Baca: Aisha Weddings Promosikan Perkawinan Anak, Masyarakat Sipil: Melanggar Hukum
Badriyah mengatakan eksploitasi seksual anak perempuan dengan modus perkawinan anak ini bertentangan dengan prinsip tauhid. Prinsip ini melarang penundukan manusia yang lemah (anak perempuan) oleh manusia lainnya yang punya kekuatan, kekuasaan dan otoritas.
Menurut dia, perkawinan anak, nikah siri dan poligami dalam realitanya juga lebih banyak membawa penderitaan bagi perempuan. Sehingga upaya promosi semacam ini semestinya tidak terjadi dan dapat dicegah.

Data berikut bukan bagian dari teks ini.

-- ==== Sys2Proof/Machine/Block.lean ====
section
/-! DEFINITION. The block commands ENCB (R92) and DECB (R113): one step each, at the write of CTRL. -/

namespace Sys2Proof.Machine

/-- The checks of ENCB in the order of R166. -/
def encbChecks (s : State) : List (Bool × Kind) :=
  [(decide (s.src.val = nullAddr), .nullArg),
   (decide (s.dst.val = nullAddr), .nullArg),
   (decide (s.len.val = 0), .degenerate),
   (decide (3 < s.len.val), .degenerate),
   (decide (s.cap.val < 4), .capacity)]

/-- The effect of ENCB once its checks have passed (R92): four characters at DST; RLEN, RPOS, WPOS untouched. -/
def encbEffect (s : State) : State :=
  let bs := Memory.read s.mem s.src.val s.len.val
  (s.store s.dst.val (blockChars (enc24 (rawGroup bs) s.len.val))).complete

/-- ENCB, the document's `EncodeBlock` (R92, R93). -/
def execEncb (lenv : Bool) (s : State) : Host.Outcome State Fault Refusal :=
  issueCommand 0#2 lenv true s.len.val (fun t => t.checked (encbChecks t) encbEffect) s

/-- The checks of DECB before its memory access, in the order of R166. -/
def decbChecks (s : State) : List (Bool × Kind) :=
  [(decide (s.src.val = nullAddr), .nullArg),
   (decide (s.dst.val = nullAddr), .nullArg),
   (decide (s.cap.val < 3), .capacity)]

/-- The effect of DECB once its argument checks have passed (R113): the block is read and decoded; a malformed one raises
`MALFORMED` with nothing written; else the `n` meaningful bytes go to DST, the `3 - n` after them hold any value (R114),
and RLEN is `n`. -/
def decbEffect (s : State) : State :=
  match dec32 (encBlock (Memory.read s.mem s.src.val 4)) with
  | none => s.raise .malformed
  | some (bs, n) => (((s.store s.dst.val bs).havoc (s.dst.val + n) (3 - n)).setRlen n).complete

/-- DECB, the document's `DecodeBlock` (R113 to R115). LEN is not read. -/
def execDecb (lenv : Bool) (s : State) : Host.Outcome State Fault Refusal :=
  issueCommand 1#2 lenv false 4 (fun t => t.checked (decbChecks t) decbEffect) s

end Sys2Proof.Machine
end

Selain itu, Badriyah juga menyebut promosi kawin anak ini adalah kemunduran peradaban dan merendahkan harkat martabat perempuan. "Khususnya anak perempuan karena menjadikan mereka sebagai obyek seksual semata," kata dia.
Terakhir, Badriyah menyebut promosi ala Aisha Weddings ini merupakan pelanggaran terang-terangan terhadap UUD 1945. Lalu juga melanggar sejumlah ketentuan, seperti UU ITE, UU Perlindungan Anak, hingga UU Penghapusan Tindak Pidana Perdagangan Orang.